Das FA beanstandet, das FG habe sich im Streitfall nicht mit den detaillierten formellen Anforderungen an einen Versorgungsvertrag auseinander gesetzt. Es rügt damit die schlichte Rechtswidrigkeit der Vorentscheidung. Sein Vortrag zeigt keinen offensichtlichen Rechtsanwendungsfehler von erheblichem Gewicht im Sinne einer willkürlichen oder greifbar gesetzeswidrigen Entscheidung auf (vgl. z.B. , BFH/NV 2003, 1445, m.w.N.). Zudem hat sich das FG mit den formellen Anforderungen an einen Versorgungsvertrag ausdrücklich befasst. Aus dem Ausspruch des (BFHE 196, 30, BStBl II 2001, 837), wonach von Willkür nicht gesprochen werden könne, wenn sich das Gericht mit der Rechtslage eingehend auseinander setze und seine Auffassung nicht jeder Rechtsgrundlage entbehre, kann nicht der Umkehrschluss gezogen werden, jede finanzgerichtliche Entscheidung, die sich nicht mit sämtlichen rechtlichen Details auseinander setzt, weise bereits einen Fehler von erheblichem Gewicht im oben dargestellten Sinne auf.

2. Nichtzulassungsbeschwerde der Kläger

a) Die Kläger haben im Zusammenhang mit der Änderung nach § 165 der Abgabenordnung (AO 1977) keine Gründe dargelegt, die zur Zulassung der Revision nach § 115 Abs. 2 Nrn. 1, 2 FGO führen.

aa) Soweit das FG die Befugnis des FA zur Änderung der Einkommensteuerbescheide für die Streitjahre 1995 und 1996 auf § 165 Abs. 2 Satz 1 AO 1977 gestützt hat, ist es nicht vom (BFHE 152, 43, BStBl II 1988, 234) abgewichen. Der Entscheidung des BFH ist ein Rechtssatz, wonach eine Änderung eines Steuerbescheides aufgrund des § 165 Abs. 2 Satz 1 AO 1977 zwingend zu einer endgültigen Festsetzung führen muss, nicht zu entnehmen.

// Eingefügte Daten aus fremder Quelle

-- ==== Sys2Proof/Syntax.lean ====
section
/-! DEFINITION. The instructions as syntax: the mnemonics, the addressing modes, the operand forms, and
`Instr` with one constructor for each row of spec/opcode_table.json (30_encoding.md R65).
A constructor's argument is the operand the instruction carries: nothing in format F1, the byte `b`
(for a branch the displacement `off`) in F2, the operand word `w` in F3 (R61), already assembled
from its two bytes in `word_order` (R62). -/

namespace Sys2Proof

/-- The 56 mnemonics (R65, R75). -/
inductive Mnemonic where
  | adc | sbc | cmp | cpx | cpy | inc | dec | inx | iny | dex | dey | lda | ldx | ldy
  | sta | stx | sty | and | ora | eor | bit | asl | lsr | rol | ror | jmp | jsr | rts
  | bcc | bcs | beq | bmi | bne | bpl | bvc | bvs | pha | php | pla | plp | tax | tay
  | txa | tya | tsx | txs | clc | sec | cli | sei | cld | sed | clv | nop | brk | rti
  deriving DecidableEq, Repr

/-- The thirteen addressing modes by their tags (41_addressing_modes.md R95). -/
inductive Mode where
  | imp | acc | imm | zp | zpx | zpy | abs | absx | absy | ind | indx | indy | rel
  deriving DecidableEq, Repr

/-- An operand form with the bytes it carries: the modes in which an instruction reads or writes one
byte of data (R99 to R107). -/
inductive Operand where
  | acc
  | imm  (b : Byte)
  | zp   (b : Byte)
  | zpx  (b : Byte)
  | zpy  (b : Byte)
  | abs  (w : Word)
  | absx (w : Word)
  | absy (w : Word)
  | indx (b : Byte)
  | indy (b : Byte)
  deriving DecidableEq, Repr

/-- A decoder entry (40_execute_loop.md R75): the mnemonic, the mode, the base cycle cost, and whether a page cross
adds a cycle. -/
structure Entry where
  mnemonic : Mnemonic
  mode     : Mode
  base     : Nat
  pen      : Bool
  deriving DecidableEq, Repr

/-- One constructor per row of spec/opcode_table.json. -/
inductive Instr where
  /-- ADC immediate, opcode 0x69 (R135). -/
  | adcImm (b : Byte)
  /-- ADC zero page, opcode 0x65 (R135). -/
  | adcZp (b : Byte)
  /-- ADC zero page,X, opcode 0x75 (R135). -/
  | adcZpX (b : Byte)
  /-- ADC absolute, opcode 0x6D (R135). -/
  | adcAbs (w : Word)
  /-- ADC absolute,X, opcode 0x7D (R135). -/
  | adcAbsX (w : Word)
  /-- ADC absolute,Y, opcode 0x79 (R135). -/
  | adcAbsY (w : Word)
  /-- ADC (zero page,X), opcode 0x61 (R135). -/
  | adcIndX (b : Byte)
  /-- ADC (zero page),Y, opcode 0x71 (R135). -/
  | adcIndY (b : Byte)
  /-- SBC immediate, opcode 0xE9 (R136). -/
  | sbcImm (b : Byte)
  /-- SBC zero page, opcode 0xE5 (R136). -/
  | sbcZp (b : Byte)
  /-- SBC zero page,X, opcode 0xF5 (R136). -/
  | sbcZpX (b : Byte)
  /-- SBC absolute, opcode 0xED (R136). -/
  | sbcAbs (w : Word)
  /-- SBC absolute,X, opcode 0xFD (R136). -/
  | sbcAbsX (w : Word)
  /-- SBC absolute,Y, opcode 0xF9 (R136). -/
  | sbcAbsY (w : Word)
  /-- SBC (zero page,X), opcode 0xE1 (R136). -/
  | sbcIndX (b : Byte)
  /-- SBC (zero page),Y, opcode 0xF1 (R136). -/
  | sbcIndY (b : Byte)
  /-- CMP immediate, opcode 0xC9 (R137). -/
  | cmpImm (b : Byte)
  /-- CMP zero page, opcode 0xC5 (R137). -/
  | cmpZp (b : Byte)
  /-- CMP zero page,X, opcode 0xD5 (R137). -/
  | cmpZpX (b : Byte)
  /-- CMP absolute, opcode 0xCD (R137). -/
  | cmpAbs (w : Word)
  /-- CMP absolute,X, opcode 0xDD (R137). -/
  | cmpAbsX (w : Word)
  /-- CMP absolute,Y, opcode 0xD9 (R137). -/
  | cmpAbsY (w : Word)
  /-- CMP (zero page,X), opcode 0xC1 (R137). -/
  | cmpIndX (b : Byte)
  /-- CMP (zero page),Y, opcode 0xD1 (R137). -/
  | cmpIndY (b : Byte)
  /-- CPX immediate, opcode 0xE0 (R138). -/
  | cpxImm (b : Byte)
  /-- CPX zero page, opcode 0xE4 (R138). -/
  | cpxZp (b : Byte)
  /-- CPX absolute, opcode 0xEC (R138). -/
  | cpxAbs (w : Word)
  /-- CPY immediate, opcode 0xC0 (R139). -/
  | cpyImm (b : Byte)
  /-- CPY zero page, opcode 0xC4 (R139). -/
  | cpyZp (b : Byte)
  /-- CPY absolute, opcode 0xCC (R139). -/
  | cpyAbs (w : Word)
  /-- INC zero page, opcode 0xE6 (R140). -/
  | incZp (b : Byte)
  /-- INC zero page,X, opcode 0xF6 (R140). -/
  | incZpX (b : Byte)
  /-- INC absolute, opcode 0xEE (R140). -/
  | incAbs (w : Word)
  /-- INC absolute,X, opcode 0xFE (R140). -/
  | incAbsX (w : Word)
  /-- DEC zero page, opcode 0xC6 (R141). -/
  | decZp (b : Byte)
  /-- DEC zero page,X, opcode 0xD6 (R141). -/
  | decZpX (b : Byte)
  /-- DEC absolute, opcode 0xCE (R141). -/
  | decAbs (w : Word)
  /-- DEC absolute,X, opcode 0xDE (R141). -/
  | decAbsX (w : Word)
  /-- INX implied, opcode 0xE8 (R142). -/
  | inx
  /-- INY implied, opcode 0xC8 (R143). -/
  | iny
  /-- DEX implied, opcode 0xCA (R144). -/
  | dex
  /-- DEY implied, opcode 0x88 (R145). -/
  | dey
  /-- LDA immediate, opcode 0xA9 (R170). -/
  | ldaImm (b : Byte)
  /-- LDA zero page, opcode 0xA5 (R170). -/
  | ldaZp (b : Byte)
  /-- LDA zero page,X, opcode 0xB5 (R170). -/
  | ldaZpX (b : Byte)
  /-- LDA absolute, opcode 0xAD (R170). -/
  | ldaAbs (w : Word)
  /-- LDA absolute,X, opcode 0xBD (R170). -/
  | ldaAbsX (w : Word)
  /-- LDA absolute,Y, opcode 0xB9 (R170). -/
  | ldaAbsY (w : Word)
  /-- LDA (zero page,X), opcode 0xA1 (R170). -/
  | ldaIndX (b : Byte)
  /-- LDA (zero page),Y, opcode 0xB1 (R170). -/
  | ldaIndY (b : Byte)
  /-- LDX immediate, opcode 0xA2 (R171). -/
  | ldxImm (b : Byte)
  /-- LDX zero page, opcode 0xA6 (R171). -/
  | ldxZp (b : Byte)
  /-- LDX zero page,Y, opcode 0xB6 (R171). -/
  | ldxZpY (b : Byte)
  /-- LDX absolute, opcode 0xAE (R171). -/
  | ldxAbs (w : Word)
  /-- LDX absolute,Y, opcode 0xBE (R171). -/
  | ldxAbsY (w : Word)
  /-- LDY immediate, opcode 0xA0 (R172). -/
  | ldyImm (b : Byte)
  /-- LDY zero page, opcode 0xA4 (R172). -/
  | ldyZp (b : Byte)
  /-- LDY zero page,X, opcode 0xB4 (R172). -/
  | ldyZpX (b : Byte)
  /-- LDY absolute, opcode 0xAC (R172). -/
  | ldyAbs (w : Word)
  /-- LDY absolute,X, opcode 0xBC (R172). -/
  | ldyAbsX (w : Word)
  /-- STA zero page, opcode 0x85 (R173). -/
  | staZp (b : Byte)
  /-- STA zero page,X, opcode 0x95 (R173). -/
  | staZpX (b : Byte)
  /-- STA absolute, opcode 0x8D (R173). -/
  | staAbs (w : Word)
  /-- STA absolute,X, opcode 0x9D (R173). -/
  | staAbsX (w : Word)
  /-- STA absolute,Y, opcode 0x99 (R173). -/
  | staAbsY (w : Word)
  /-- STA (zero page,X), opcode 0x81 (R173). -/
  | staIndX (b : Byte)
  /-- STA (zero page),Y, opcode 0x91 (R173). -/
  | staIndY (b : Byte)
  /-- STX zero page, opcode 0x86 (R174). -/
  | stxZp (b : Byte)
  /-- STX zero page,Y, opcode 0x96 (R174). -/
  | stxZpY (b : Byte)
  /-- STX absolute, opcode 0x8E (R174). -/
  | stxAbs (w : Word)
  /-- STY zero page, opcode 0x84 (R175). -/
  | styZp (b : Byte)
  /-- STY zero page,X, opcode 0x94 (R175). -/
  | styZpX (b : Byte)
  /-- STY absolute, opcode 0x8C (R175). -/
  | styAbs (w : Word)
  /-- AND immediate, opcode 0x29 (R180). -/
  | andImm (b : Byte)
  /-- AND zero page, opcode 0x25 (R180). -/
  | andZp (b : Byte)
  /-- AND zero page,X, opcode 0x35 (R180). -/
  | andZpX (b : Byte)
  /-- AND absolute, opcode 0x2D (R180). -/
  | andAbs (w : Word)
  /-- AND absolute,X, opcode 0x3D (R180). -/
  | andAbsX (w : Word)
  /-- AND absolute,Y, opcode 0x39 (R180). -/
  | andAbsY (w : Word)
  /-- AND (zero page,X), opcode 0x21 (R180). -/
  | andIndX (b : Byte)
  /-- AND (zero page),Y, opcode 0x31 (R180). -/
  | andIndY (b : Byte)
  /-- ORA immediate, opcode 0x09 (R181). -/
  | oraImm (b : Byte)
  /-- ORA zero page, opcode 0x05 (R181). -/
  | oraZp (b : Byte)
  /-- ORA zero page,X, opcode 0x15 (R181). -/
  | oraZpX (b : Byte)
  /-- ORA absolute, opcode 0x0D (R181). -/
  | oraAbs (w : Word)
  /-- ORA absolute,X, opcode 0x1D (R181). -/
  | oraAbsX (w : Word)
  /-- ORA absolute,Y, opcode 0x19 (R181). -/
  | oraAbsY (w : Word)
  /-- ORA (zero page,X), opcode 0x01 (R181). -/
  | oraIndX (b : Byte)
  /-- ORA (zero page),Y, opcode 0x11 (R181). -/
  | oraIndY (b : Byte)
  /-- EOR immediate, opcode 0x49 (R182). -/
  | eorImm (b : Byte)
  /-- EOR zero page, opcode 0x45 (R182). -/
  | eorZp (b : Byte)
  /-- EOR zero page,X, opcode 0x55 (R182). -/
  | eorZpX (b : Byte)
  /-- EOR absolute, opcode 0x4D (R182). -/
  | eorAbs (w : Word)
  /-- EOR absolute,X, opcode 0x5D (R182). -/
  | eorAbsX (w : Word)
  /-- EOR absolute,Y, opcode 0x59 (R182). -/
  | eorAbsY (w : Word)
  /-- EOR (zero page,X), opcode 0x41 (R182). -/
  | eorIndX (b : Byte)
  /-- EOR (zero page),Y, opcode 0x51 (R182). -/
  | eorIndY (b : Byte)
  /-- BIT zero page, opcode 0x24 (R183). -/
  | bitZp (b : Byte)
  /-- BIT absolute, opcode 0x2C (R183). -/
  | bitAbs (w : Word)
  /-- ASL accumulator, opcode 0x0A (R184). -/
  | aslAcc
  /-- ASL zero page, opcode 0x06 (R184). -/
  | aslZp (b : Byte)
  /-- ASL zero page,X, opcode 0x16 (R184). -/
  | aslZpX (b : Byte)
  /-- ASL absolute, opcode 0x0E (R184). -/
  | aslAbs (w : Word)
  /-- ASL absolute,X, opcode 0x1E (R184). -/
  | aslAbsX (w : Word)
  /-- LSR accumulator, opcode 0x4A (R185). -/
  | lsrAcc
  /-- LSR zero page, opcode 0x46 (R185). -/
  | lsrZp (b : Byte)
  /-- LSR zero page,X, opcode 0x56 (R185). -/
  | lsrZpX (b : Byte)
  /-- LSR absolute, opcode 0x4E (R185). -/
  | lsrAbs (w : Word)
  /-- LSR absolute,X, opcode 0x5E (R185). -/
  | lsrAbsX (w : Word)
  /-- ROL accumulator, opcode 0x2A (R186). -/
  | rolAcc
  /-- ROL zero page, opcode 0x26 (R186). -/
  | rolZp (b : Byte)
  /-- ROL zero page,X, opcode 0x36 (R186). -/
  | rolZpX (b : Byte)
  /-- ROL absolute, opcode 0x2E (R186). -/
  | rolAbs (w : Word)
  /-- ROL absolute,X, opcode 0x3E (R186). -/
  | rolAbsX (w : Word)
  /-- ROR accumulator, opcode 0x6A (R187). -/
  | rorAcc
  /-- ROR zero page, opcode 0x66 (R187). -/
  | rorZp (b : Byte)
  /-- ROR zero page,X, opcode 0x76 (R187). -/
  | rorZpX (b : Byte)
  /-- ROR absolute, opcode 0x6E (R187). -/
  | rorAbs (w : Word)
  /-- ROR absolute,X, opcode 0x7E (R187). -/
  | rorAbsX (w : Word)
  /-- JMP absolute, opcode 0x4C (R150). -/
  | jmpAbs (w : Word)
  /-- JMP indirect, opcode 0x6C (R151). -/
  | jmpInd (w : Word)
  /-- JSR absolute, opcode 0x20 (R152). -/
  | jsr (w : Word)
  /-- RTS implied, opcode 0x60 (R153). -/
  | rts
  /-- BCC relative, opcode 0x90 (R155). -/
  | bcc (off : Byte)
  /-- BCS relative, opcode 0xB0 (R156). -/
  | bcs (off : Byte)
  /-- BEQ relative, opcode 0xF0 (R157). -/
  | beq (off : Byte)
  /-- BMI relative, opcode 0x30 (R158). -/
  | bmi (off : Byte)
  /-- BNE relative, opcode 0xD0 (R159). -/
  | bne (off : Byte)
  /-- BPL relative, opcode 0x10 (R160). -/
  | bpl (off : Byte)
  /-- BVC relative, opcode 0x50 (R161). -/
  | bvc (off : Byte)
  /-- BVS relative, opcode 0x70 (R162). -/
  | bvs (off : Byte)
  /-- PHA implied, opcode 0x48 (R190). -/
  | pha
  /-- PHP implied, opcode 0x08 (R191). -/
  | php
  /-- PLA implied, opcode 0x68 (R192). -/
  | pla
  /-- PLP implied, opcode 0x28 (R193). -/
  | plp
  /-- TAX implied, opcode 0xAA (R194). -/
  | tax
  /-- TAY implied, opcode 0xA8 (R195). -/
  | tay
  /-- TXA implied, opcode 0x8A (R196). -/
  | txa
  /-- TYA implied, opcode 0x98 (R197). -/
  | tya
  /-- TSX implied, opcode 0xBA (R198). -/
  | tsx
  /-- TXS implied, opcode 0x9A (R199). -/
  | txs
  /-- CLC implied, opcode 0x18 (R200). -/
  | clc
  /-- SEC implied, opcode 0x38 (R201). -/
  | sec
  /-- CLI implied, opcode 0x58 (R202). -/
  | cli
  /-- SEI implied, opcode 0x78 (R203). -/
  | sei
  /-- CLD implied, opcode 0xD8 (R204). -/
  | cld
  /-- SED implied, opcode 0xF8 (R205). -/
  | sed
  /-- CLV implied, opcode 0xB8 (R206). -/
  | clv
  /-- NOP implied, opcode 0xEA (R207). -/
  | nop
  /-- BRK implied, opcode 0x00 (R215). -/
  | brk
  /-- RTI implied, opcode 0x40 (R216). -/
  | rti
  deriving DecidableEq, Repr

/-- The mnemonic of an instruction (R65). -/
def Instr.mnemonic : Instr → Mnemonic
  | .adcImm _ | .adcZp _ | .adcZpX _ | .adcAbs _ | .adcAbsX _ | .adcAbsY _ | .adcIndX _ | .adcIndY _ => .adc
  | .sbcImm _ | .sbcZp _ | .sbcZpX _ | .sbcAbs _ | .sbcAbsX _ | .sbcAbsY _ | .sbcIndX _ | .sbcIndY _ => .sbc
  | .cmpImm _ | .cmpZp _ | .cmpZpX _ | .cmpAbs _ | .cmpAbsX _ | .cmpAbsY _ | .cmpIndX _ | .cmpIndY _ => .cmp
  | .cpxImm _ | .cpxZp _ | .cpxAbs _ => .cpx
  | .cpyImm _ | .cpyZp _ | .cpyAbs _ => .cpy
  | .incZp _ | .incZpX _ | .incAbs _ | .incAbsX _ => .inc
  | .decZp _ | .decZpX _ | .decAbs _ | .decAbsX _ => .dec
  | .inx => .inx
  | .iny => .iny
  | .dex => .dex
  | .dey => .dey
  | .ldaImm _ | .ldaZp _ | .ldaZpX _ | .ldaAbs _ | .ldaAbsX _ | .ldaAbsY _ | .ldaIndX _ | .ldaIndY _ => .lda
  | .ldxImm _ | .ldxZp _ | .ldxZpY _ | .ldxAbs _ | .ldxAbsY _ => .ldx
  | .ldyImm _ | .ldyZp _ | .ldyZpX _ | .ldyAbs _ | .ldyAbsX _ => .ldy
  | .staZp _ | .staZpX _ | .staAbs _ | .staAbsX _ | .staAbsY _ | .staIndX _ | .staIndY _ => .sta
  | .stxZp _ | .stxZpY _ | .stxAbs _ => .stx
  | .styZp _ | .styZpX _ | .styAbs _ => .sty
  | .andImm _ | .andZp _ | .andZpX _ | .andAbs _ | .andAbsX _ | .andAbsY _ | .andIndX _ | .andIndY _ => .and
  | .oraImm _ | .oraZp _ | .oraZpX _ | .oraAbs _ | .oraAbsX _ | .oraAbsY _ | .oraIndX _ | .oraIndY _ => .ora
  | .eorImm _ | .eorZp _ | .eorZpX _ | .eorAbs _ | .eorAbsX _ | .eorAbsY _ | .eorIndX _ | .eorIndY _ => .eor
  | .bitZp _ | .bitAbs _ => .bit
  | .aslAcc | .aslZp _ | .aslZpX _ | .aslAbs _ | .aslAbsX _ => .asl
  | .lsrAcc | .lsrZp _ | .lsrZpX _ | .lsrAbs _ | .lsrAbsX _ => .lsr
  | .rolAcc | .rolZp _ | .rolZpX _ | .rolAbs _ | .rolAbsX _ => .rol
  | .rorAcc | .rorZp _ | .rorZpX _ | .rorAbs _ | .rorAbsX _ => .ror
  | .jmpAbs _ | .jmpInd _ => .jmp
  | .jsr _ => .jsr
  | .rts => .rts
  | .bcc _ => .bcc
  | .bcs _ => .bcs
  | .beq _ => .beq
  | .bmi _ => .bmi
  | .bne _ => .bne
  | .bpl _ => .bpl
  | .bvc _ => .bvc
  | .bvs _ => .bvs
  | .pha => .pha
  | .php => .php
  | .pla => .pla
  | .plp => .plp
  | .tax => .tax
  | .tay => .tay
  | .txa => .txa
  | .tya => .tya
  | .tsx => .tsx
  | .txs => .txs
  | .clc => .clc
  | .sec => .sec
  | .cli => .cli
  | .sei => .sei
  | .cld => .cld
  | .sed => .sed
  | .clv => .clv
  | .nop => .nop
  | .brk => .brk
  | .rti => .rti

end Sys2Proof
end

Der BFH hatte in der zitierten Entscheidung darüber zu entscheiden, ob ein Vorläufigkeitsvermerk (§ 165 Abs. 1 AO 1977), der im Hinblick auf die Ungewissheit einer steuerrelevanten Tätigkeit ergangen ist, auch die Höhe der (eventuell) steuerpflichtigen Einkünfte erfasst. Hierzu hat er den Rechtssatz aufgestellt, dass das FA bei der endgültigen Steuerfestsetzung auch die von der tatsächlichen Ungewissheit nicht betroffenen, aber zunächst hingenommenen rechtlichen Fehlbeurteilungen des Steuerpflichtigen zur Abzugsfähigkeit von Betriebsausgaben ändern kann. Zu der im Streitfall entscheidungserheblichen Frage, ob einer vorläufigen Steuerfestsetzung unmittelbar eine endgültige folgen muss, musste der BFH aus tatsächlichen Gründen nicht Stellung nehmen, weil dort die Ungewissheit über die Voraussetzung für die Entstehung einer Steuer bei Erlass des Änderungsbescheides beseitigt war.

bb) Die Kläger haben auch nicht dargelegt, inwieweit die hier angesprochene Rechtsfrage von grundsätzlicher Bedeutung i.S. des § 115 Abs. 2 Nr. 1 FGO sein könnte. Ein Klärungsbedarf ist auch nicht offenkundig.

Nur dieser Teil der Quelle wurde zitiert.